Horace wished to curse, but he did not have the energy to do so. He tried to sit even straighter in the bed, but groaned in pain.

Orla dropped something in her hands and ran toward him. She scrambled onto the bed and kneeled beside him, helping him to sit up. Any other time, Horace would have been overwhelmed by Orla coming so near to him. He would have cradled her in his arms, and in his wildest dreams, taken her down to that bed with him, kissed her and embraced her, as he longed to do. Yet he neither had the strength for such things now, and nor was it the right time.

“Have you kept poisoning me?” he asked Colm sharply. “Every night, a glass has come toward me. Were you trying to keep me here?”

“That was laudanum only,” Colm said in sudden desperation, moving toward the end of the bed. “I was trying to ease your suffering.”

“Uncle!” Orla snapped, holding Horace up against the pillows as she tried her best to prop him up. “It may have eased pain, but it would have kept him unconscious, unable to rouse and eat. It would have weakened his system!”

Colm looked baffled by this news. He backed up from the bed, shaking his head frantically.

“No, no. I swear to you, it was not meant to keep you here, my lord.”

“But it was meant to for years, wasn’t it?” Horace said, finding a sourness in his voice that he did not recognize as his own. “You poisoned me by slipping camphor into laudanum consistently, to keep me bedridden.”

“I cannot bear this,” Orla whispered in horror, her voice just loud enough for Horace to hear.

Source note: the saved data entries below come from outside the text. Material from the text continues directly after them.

-- ==== Sys2Proof/Laws/Memory.lean ====
section
/-! SUPPORT. The laws of memory: reading after writing, and that writing keeps the canonical form (20_memory.md R200,
R212; log 3). -/

namespace Sys2Proof.Laws

open Sys2Proof Sys2Proof.Machine

/-! ### Cells -/

theorem cellsRead_cellsCons (a : Nat) (v : Byte) (t : List Host.Cell) (b : Nat) (h : cellsRead t a = unlistedByte) :
    cellsRead (cellsCons a v t) b = if b = a then v else cellsRead t b := by
  unfold cellsCons
  split <;> rename_i hv
  · subst hv
    split <;> simp_all
  · simp only [cellsRead]
    grind

/-- Below the least address listed nothing is listed. -/
theorem cellsRead_below {lo : Nat} {t : List Host.Cell} (h : cellsWf lo t = true) {a : Nat} (ha : a < lo) :
    cellsRead t a = unlistedByte := by
  induction t generalizing lo with
  | nil => rfl
  | cons c t ih =>
    obtain ⟨k, w⟩ := c
    simp only [cellsWf, Bool.and_eq_true, decide_eq_true_eq] at h
    have : k ≠ a := by omega
    simpa [cellsRead, this] using ih h.2 (by omega)

/-- Reading after writing: the byte written at its address, what was there everywhere else. -/
theorem cellsRead_cellsWrite {lo : Nat} {t : List Host.Cell} (h : cellsWf lo t = true) (a : Nat) (v : Byte) (b : Nat) :
    cellsRead (cellsWrite t a v) b = if b = a then v else cellsRead t b := by
  induction t generalizing lo with
  | nil => exact cellsRead_cellsCons a v [] b rfl
  | cons c t ih =>
    obtain ⟨k, w⟩ := c
    have hw := h
    simp only [cellsWf, Bool.and_eq_true, decide_eq_true_eq] at h
    simp only [cellsWrite]
    split
    · refine cellsRead_cellsCons a v _ b ?_
      have : k ≠ a := by omega
      simpa [cellsRead, this] using cellsRead_below h.2 (by omega)
    · split
      · rename_i _ hk
        rw [cellsRead_cellsCons a v _ b (cellsRead_below h.2 (by omega))]
        grind [cellsRead]
      · have := ih h.2
        grind [cellsRead]

theorem cellsWf_mono {lo lo' : Nat} (hl : lo' ≤ lo) {t : List Host.Cell} (h : cellsWf lo t = true) :
    cellsWf lo' t = true := by
  cases t with
  | nil => rfl
  | cons c t =>
    simp only [cellsWf, Bool.and_eq_true, decide_eq_true_eq] at h ⊢
    exact ⟨⟨⟨by omega, h.1.1.2⟩, h.1.2⟩, h.2⟩

theorem cellsWf_cellsCons {lo a : Nat} {t : List Host.Cell} (h : cellsWf (a + 1) t = true) (hl : lo ≤ a)
    (ha : a < 2 ^ 20) (v : Byte) : cellsWf lo (cellsCons a v t) = true := by
  unfold cellsCons
  split
  · exact cellsWf_mono (by omega) h
  · simp [cellsWf, *]
    omega

theorem cellsWf_cellsWrite {lo : Nat} {t : List Host.Cell} (h : cellsWf lo t = true) {a : Nat} (hl : lo ≤ a)
    (ha : a < 2 ^ 20) (v : Byte) : cellsWf lo (cellsWrite t a v) = true := by
  induction t generalizing lo with
  | nil => exact cellsWf_cellsCons rfl hl ha v
  | cons c t ih =>
    obtain ⟨k, w⟩ := c
    have hw := h
    simp only [cellsWf, Bool.and_eq_true, decide_eq_true_eq] at h
    simp only [cellsWrite]
    split
    · refine cellsWf_cellsCons ?_ hl ha v
      simp only [cellsWf, Bool.and_eq_true, decide_eq_true_eq]
      exact ⟨⟨⟨by omega, h.1.1.2⟩, h.1.2⟩, h.2⟩
    · split
      · rename_i _ hk
        subst hk
        exact cellsWf_cellsCons h.2 hl ha v
      · simp only [cellsWf, Bool.and_eq_true, decide_eq_true_eq]
        exact ⟨h.1, ih h.2 (by omega)⟩

/-! ### Memory -/

/-- A write gives the byte written at its address and leaves every other address alone. -/
theorem Memory.read_write {m : Memory} (h : m.wf = true) (a : LinAddr) (v : Byte) (b : LinAddr) :
    (m.write a v).read b = if b = a then v else m.read b := by
  have := cellsRead_cellsWrite (lo := 0) h a.toNat v b.toNat
  simpa [Memory.read, Memory.write, BitVec.toNat_inj] using this

/-- A write keeps the canonical form. -/
theorem Memory.wf_write {m : Memory} (h : m.wf = true) (a : LinAddr) (v : Byte) : (m.write a v).wf = true :=
  cellsWf_cellsWrite h (Nat.zero_le _) a.isLt v

/-- The reset memory has the canonical form. -/
theorem Memory.wf_reset : State.reset.mem.wf = true := rfl

/-- Two memories in canonical form that read alike at every address are equal. -/
theorem cells_ext {lo : Nat} {t u : List Host.Cell} (ht : cellsWf lo t = true) (hu : cellsWf lo u = true)
    (h : ∀ a, a < 2 ^ 20 → cellsRead t a = cellsRead u a) : t = u := by
  induction t generalizing lo u with
  | nil =>
    cases u with
    | nil => rfl
    | cons c u =>
      obtain ⟨k, w⟩ := c
      simp only [cellsWf, Bool.and_eq_true, decide_eq_true_eq] at hu
      have := h k hu.1.1.2
      simp [cellsRead] at this
      simp [← this] at hu
  | cons c t ih =>
    obtain ⟨k, w⟩ := c
    simp only [cellsWf, Bool.and_eq_true, decide_eq_true_eq] at ht
    cases u with
    | nil =>
      have := h k ht.1.1.2
      simp [cellsRead] at this
      simp [this] at ht
    | cons d u =>
      obtain ⟨l, x⟩ := d
      simp only [cellsWf, Bool.and_eq_true, decide_eq_true_eq] at hu
      have hk := h k ht.1.1.2
      have hl := h l hu.1.1.2
      have hkl : k = l := by
        rcases Nat.lt_trichotomy k l with hlt | heq | hgt
        · have hb := cellsRead_below hu.2 (a := k) (by omega)
          have : l ≠ k := by omega
          simp [cellsRead, this, hb] at hk
          simp [hk] at ht
        · exact heq
        · have hb := cellsRead_below ht.2 (a := l) (by omega)
          have : k ≠ l := by omega
          simp [cellsRead, this, hb] at hl
          simp [← hl] at hu
      subst hkl
      have hwx : w = x := by simpa [cellsRead] using hk
      subst hwx
      have := ih ht.2 hu.2 fun a ha => by
        by_cases hak : a = k
        · subst hak
          rw [cellsRead_below ht.2 (by omega), cellsRead_below hu.2 (by omega)]
        · have hka : k ≠ a := fun e => hak e.symm
          simpa [cellsRead, hka] using h a ha
      rw [this]

/-- Equal memories are equal data. -/
theorem Memory.ext_read {m n : Memory} (hm : m.wf = true) (hn : n.wf = true) (h : ∀ a, m.read a = n.read a) : m = n := by
  have := cells_ext (lo := 0) hm hn fun a ha => by
    have := h (BitVec.ofNat 20 a)
    simpa only [Memory.read, BitVec.toNat_ofNat, Nat.mod_eq_of_lt ha] using this
  cases m; cases n; simp_all

end Sys2Proof.Laws
end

He reached for her, their hands connecting together in their strange position on the bed. He needed to hold on to her now, and from the strength of her grasp, she needed him too.

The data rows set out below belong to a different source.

-- ==== Sys2Proof/Tests/Slice0.lean ====
section
/-! SUPPORT. Tests: the well-formedness checks, words written out from the spec's encodings, single steps with the
expected results of 95_test_vectors.md, and for every statement with hypotheses a state and operands that meet them. -/

namespace Sys2Proof.Tests

open Sys2Proof Sys2Proof.Machine

/-! ### Helpers -/

/-- RAM holding the listed bytes. -/
def ram (l : List (Nat × Byte)) : Memory := l.foldl (fun m x => m.write (BitVec.ofNat 20 x.1) x.2) { cells := [] }

/-- Bytes from an address on. -/
def bytesAt (a : Nat) (l : List Byte) : List (Nat × Byte) := l.zipIdx.map fun x => (a + x.2, x.1)

/-- The start state of 95_test_vectors.md section 0, with code at 0x0100 and data. -/
def start (code : List Byte) (data : List (Nat × Byte)) : State :=
  { State.reset with
    sregs := { es := 0, cs := 0, ss := 0, ds := 0 }
    regs := { Regs.zero with sp := 0x0100 }
    ip := 0x0100
    biu := Biu.idle 0x0100
    mem := ram (bytesAt 0x0100 code ++ data) }

/-- The outcome is a next state of which the check holds. -/
def next (r : Result) (p : State → Bool) : Bool :=
  match r with
  | .next t => p t
  | _ => false

/-- CF, PF, AF, ZF, SF, OF as six bits. -/
def six (f : Flags) : List Bool := [f.cf, f.pf, f.af, f.zf, f.sf, f.ofl]

/-- Six flags written as in the tables: CF PF AF ZF SF OF. -/
def bits (l : List Nat) : List Bool := l.map fun n => n == 1

def Regs.ofAX (v : Word) : Regs := { Regs.zero with ax := v, sp := 0x0100 }

/-! ### Well-formedness refuses ill-formed terms (30_encoding.md R306, R313) -/

/-- mod = 00 with rm = 110 is the direct form: BP without a displacement has no encoding. -/
theorem test_wf_bp_without_displacement :
    (Instr.movGwEw .ax (.mem (.based .bp .none))).wf = false ∧ (Instr.addEbGb (.mem (.based .bp .none)) .al).wf = false ∧
      (Instr.ldsGwMp .si (.based .bp .none)).wf = false ∧ (Instr.movGwEw .ax (.mem (.based .bp (.d8 0)))).wf = true := by
  decide

/-- A `refused` that names an encoding R313 does not refuse, or does not have all its bytes. -/
theorem test_wf_not_refused :
    (Instr.refused 0x90 []).wf = false ∧ (Instr.refused 0x8E [0xD8]).wf = false ∧ (Instr.refused 0xC6 [0x08]).wf = false ∧
      (Instr.refused 0x0F [0xC0]).wf = false ∧ (Instr.refused 0x0F []).wf = true ∧
      (Instr.refused 0x8E [0xC8]).wf = true ∧ (Instr.refused 0xC6 [0x08, 0x55]).wf = true := by
  decide

/-! ### Words written out from the encodings (30_encoding.md R300 to R316; 95_test_vectors.md section 3) -/

/-- The bytes decode to the instruction, with nothing left. -/
def reads (bs : List Byte) (i : Instr) : Bool :=
  match decode bs with
  | .ok (j, rest) => j = i && rest = []
  | .error _ => false

/-- ADD, ADC, SBB, SUB, CMP, INC, DEC, NEG, MUL, IMUL, DIV, IDIV, the adjustments and the conversions. -/
theorem test_decode_arithmetic :
    reads [0x00, 0xC0] (.addEbGb (.reg .al) .al) = true ∧
      reads [0x83, 0xC0, 0xFF] (.addEwIbs (.reg .ax) 0xFF) = true ∧
      reads [0x15, 0x34, 0x12] (.adcAXIw 0x1234) = true ∧
      reads [0x1A, 0x46, 0xFE] (.sbbGbEb .al (.mem (.based .bp (.d8 0xFE)))) = true ∧
      reads [0x29, 0xD8] (.subEwGw (.reg .ax) .bx) = true ∧
      reads [0x3C, 0x07] (.cmpALIb 0x07) = true ∧
      reads [0x40] .incAX = true ∧
      reads [0x4F] .decDI = true ∧
      reads [0xFE, 0x07] (.incEb (.mem (.based .bx .none))) = true ∧
      reads [0xFF, 0xC9] (.decEw (.reg .cx)) = true ∧
      reads [0xF7, 0xD9] (.negEw (.reg .cx)) = true ∧
      reads [0xF6, 0xE3] (.mulEb (.reg .bl)) = true ∧
      reads [0xF7, 0xEB] (.imulEw (.reg .bx)) = true ∧
      reads [0xF6, 0xF3] (.divEb (.reg .bl)) = true ∧
      reads [0xF6, 0xFB] (.idivEb (.reg .bl)) = true ∧
      reads [0x27] .daa = true ∧
      reads [0x2F] .das = true ∧
      reads [0x37] .aaa = true ∧
      reads [0x3F] .aas = true ∧
      reads [0xD4, 0x0A] (.aamIb 0x0A) = true ∧
      reads [0xD5, 0x0A] (.aadIb 0x0A) = true ∧
      reads [0x98] .cbw = true ∧
      reads [0x99] .cwd = true ∧
      reads [0xD6] .salc = true := by
  decide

“I never meant to put you here.” Colm waved toward Horace was now. “I never meant for you to take such a spiral. When you said you were going to move away, I got desperate. Yes, I slipped the camphor into the laudanum again, but I thought I used the usualamount. Maybe I didn’t.” He looked helpless, lost, turning in a circle now. Panicked tears filled his eyes so that they glistened like a bawling child’s eyes, but he did not let them fall. “I must have given you too much. It has put you here. I am so sorry.”

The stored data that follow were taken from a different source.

/-- OPENING_PROOF_TIME_END: an OPENING step without drop-out proof in time leaves the generator LOCKED OUT with cause
WELDED on the loop it waited for, and GENERATOR LOCKED OUT becomes true (R56, R70). FAILED_CLOSE with the target's
proof absent: attempts counts up and the close begins again while it is below the constant; at the constant LOCK OUT
makes the generator LOCKED OUT with cause NO PROOF and raises the event, and KEEP TRYING closes again with CONTACTOR
NO PROOF as a condition (R58, R59). Without a holder, or with a lock-out pending, no close begins again: the generator
is LOCKED OUT with cause NO PROOF, with the event, at the constant under LOCK OUT (with a lock-out pending by log
entry 15, DEDUCED, the model's), and else FREE, or LOCKED OUT with the pending cause (R58, R61, R64). With the
target's proof showing, the opening on the target begins (R58); that it keeps what the constants made of the attempts
at this failed close is the model's own (log entry 16, DEDUCED). The end of a time arrives as a command (log entry 4,
the model's choice). -/
def Obligations.ProofTimesEndMoveSteps : Prop :=
  (∀ (s : State) (g : Fin 12) (v : Move) (n : Nat), s.OnMains → s.gens.get g = ⟨.moving v, n⟩ → v.step = .opening →
    ∃ t, exec (.openingProofTimeEnd g) s = .next t ∧ t.gens.get g = ⟨.lockedOut .welded (some v.on), n⟩ ∧
      t.isTrue ⟨12, g.val + 1⟩ = true ∧ s.SameRecords t) ∧
  (∀ (s : State) (g : Fin 12) (v : Move) (h : Motion) (n : Nat), s.OnMains → s.gens.get g = ⟨.moving v, n⟩ →
    v.step = .closing → v.holder = some h → v.lockPending = none → (s.proofs g).get v.on = false →
    (n + 1 < s.k.transferAttempts →
      exec (.failedClose g) s = .next (State.settle s { s with
        gens := s.gens.set g ⟨.moving
          { v with loop := none, target := some v.on, afterFail := .no, keepTrying := false,
                   timer := some s.k.contactorProofTime }, n + 1⟩ })) ∧
    (s.k.transferAttempts ≤ n + 1 → s.k.attemptPolicy = .lockOut →
      exec (.failedClose g) s = .next (State.settle s (State.raiseEvent { s with
        gens := s.gens.set g ⟨.lockedOut .noProof none, s.k.transferAttempts⟩ } ⟨10, g.val + 1⟩))) ∧
    (s.k.transferAttempts ≤ n + 1 → s.k.attemptPolicy = .keepTrying →
      exec (.failedClose g) s = .next (State.settle s { s with
        gens := s.gens.set g ⟨.moving
          { v with loop := none, target := some v.on, afterFail := .no, keepTrying := true,
                   timer := some s.k.contactorProofTime }, s.k.transferAttempts⟩ }))) ∧
  (∀ (s : State) (g : Fin 12) (v : Move) (n : Nat), s.OnMains → s.gens.get g = ⟨.moving v, n⟩ →
    v.step = .closing → (v.holder = none ∨ v.lockPending ≠ none) → (s.proofs g).get v.on = false →
    (s.k.transferAttempts ≤ n + 1 → s.k.attemptPolicy = .lockOut →
      exec (.failedClose g) s = .next (State.settle s (State.raiseEvent { s with
        gens := s.gens.set g ⟨.lockedOut .noProof none, s.k.transferAttempts⟩ } ⟨10, g.val + 1⟩))) ∧
    (n + 1 < s.k.transferAttempts ∨ s.k.attemptPolicy = .keepTrying →
      exec (.failedClose g) s = .next (State.settle s { s with
        gens := s.gens.set g ⟨match v.lockPending with
          | none => .free
          | some c => .lockedOut (causeOf c) none, min (n + 1) s.k.transferAttempts⟩ }))) ∧
  (∀ (s : State) (g : Fin 12) (v : Move) (n : Nat), s.OnMains → s.gens.get g = ⟨.moving v, n⟩ →
    v.step = .closing → (s.proofs g).get v.on = true →
    exec (.failedClose g) s = .next (State.settle s { s with
      gens := s.gens.set g ⟨.moving
        { v with step := .opening, loop := none, timer := some s.k.contactorProofTime,
                 afterFail :=
                  if n + 1 < s.k.transferAttempts then .again
                  else if s.k.attemptPolicy = .lockOut then .lockOut
                  else .keepTrying }, min (n + 1) s.k.transferAttempts⟩ }))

“No.” Horace barked the word. He was still dizzy, and he began to incline to the side in his anger to be out of this bed and flying at Colm. He wished to punch and beat, to hurt Colm for the years of torture, but just by trying to lean one way, he was in danger of capitulating. Orla managed to drag him to sit up again. “No, you don’t get to do that! You don’t get to apologize and think that makes up for the years of being poisoned by you, of being tortured. You will be charged for this. I’ll make sure you see prison for this.”

Colm backed away, tears now leaking down his face. He reached for his bag behind him, desperately.

“Leave,” Horace called. “Get out and never come back!” he bellowed. He managed to somehow reach for a glass on his bedside table. He hurled it across the room, but Colm just managed to escape out of the door before it smashed against the wall.